Giles, who teaches at Quinnipac University School of Law, makes the argument for protecting fetal rights at the point of conception once technology has advanced to the point of being able to gestate humans in entirely “artificial” environments. According to Giles, this brave new world of ectogenesis will benefit women by eradicating the need for legal protections for abortions. That’s because, as Giles explains, modern technology currently limits reproductive choices. There is no way to end a pregnancy—other than via live birth and adoption—in a way that does not terminate the fetus, he writes.

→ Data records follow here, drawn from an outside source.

-- ==== Sys2Proof/Machine/Operands.lean ====
section
/-! DEFINITION. Assembly of operands from bytes and bytes from operands (30_encoding.md R113, R114),
and the 32-bit view of two registers (10_state.md R34). -/

namespace Sys2Proof.Machine

/-- The coil value that encodes a boolean (R113): 0xFF00 for true, 0x0000 for false. -/
def coilValue (b : Bool) : Half := if b then 0xFF00 else 0x0000

/-- The boolean of a coil value (R113), applied after R191's check. -/
def coilBool (v : Half) : Bool := v == 0xFF00

/-- The coil values a write may carry (41_dispatch.md R191). -/
def legalCoilValue (v : Half) : Bool := v == 0xFF00 || v == 0x0000

/-- `ceil(n/8)` (00_scope.md R17). -/
def byteCount (n : Nat) : Nat := (n + 7) / 8

/-- One packed byte: bit `i` is element `i`, and 0 where there is none (R114). -/
def packByte (bs : List Bool) : Byte :=
  (List.range 8).foldl (fun acc i => if bs.getD i false then acc ||| 1#8 <<< i else acc) 0#8

/-- `pack_coils` (R114): byte `j` holds coils `8j` to `8j+7`, least significant bit first. -/
def packCoils (bs : List Bool) : List Byte :=
  (List.range (byteCount bs.length)).map fun j => packByte (bs.drop (8 * j))

/-- The eight bits of a byte, least significant first (R114). -/
def unpackByte (b : Byte) : List Bool := (List.range 8).map fun i => b.getLsbD i

/-- `unpack_coils` (R114). -/
def unpackCoils (d : List Byte) : List Bool := d.flatMap unpackByte

/-- Register values on the wire, in order, each high byte first (R113, R157). -/
def regBytes (vs : List Half) : List Byte := vs.flatMap u16be

/-- Big-endian 16-bit values from an even number of bytes (40_codec.md R145). -/
def regValues : List Byte → List Half
  | hi :: lo :: rest => be16 hi lo :: regValues rest
  | _ => []

/-- A 32-bit value from its low and high word (10_state.md R34): `(high << 16) | low`. -/
def composeWords (low high : Half) : Double := high.setWidth 32 <<< 16 ||| low.setWidth 32

/-- The low word of a 32-bit value, held at the base address (R34). -/
def lowWord (v : Double) : Half := v.extractLsb' 0 16

/-- The high word of a 32-bit value, held at base + 1 (R34). -/
def highWord (v : Double) : Half := v.extractLsb' 16 16

/-- The batch that writes a 32-bit value at base `b` (R34, 42_store_ports.md R228 (b), (c)). For the base
0xFFFF the spec gives no batch: b + 1 is 65536 (00_scope.md R17), which no store write can name. The sum
is taken in 16 bits here and the high word would go to address 0 (DESIGN CHOICE, log entry 23). No step
uses this definition. -/
def pairWrites (b : Half) (v : Double) : List StoreWrite :=
  [.reg b (lowWord v), .reg (b + 1) (highWord v)]

end Sys2Proof.Machine
end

And this is a problem for Giles. In addition to insisting on (incorrectly) using “fetus” to “refer to the human organism at every stage of development from conception to birth,” Giles also creates two “categories” of abortions as a way to automatically assign a morality to the procedure: apparently good “fetus-sparing abortions,” in which the physician attempts to terminate a pregnancy by somehow removing the zygote, embryo, or fetus “intact and alive,” and bad “fetus-killing abortions,” where the objective “is to kill the fetus either before or during its removal from the woman’s body.”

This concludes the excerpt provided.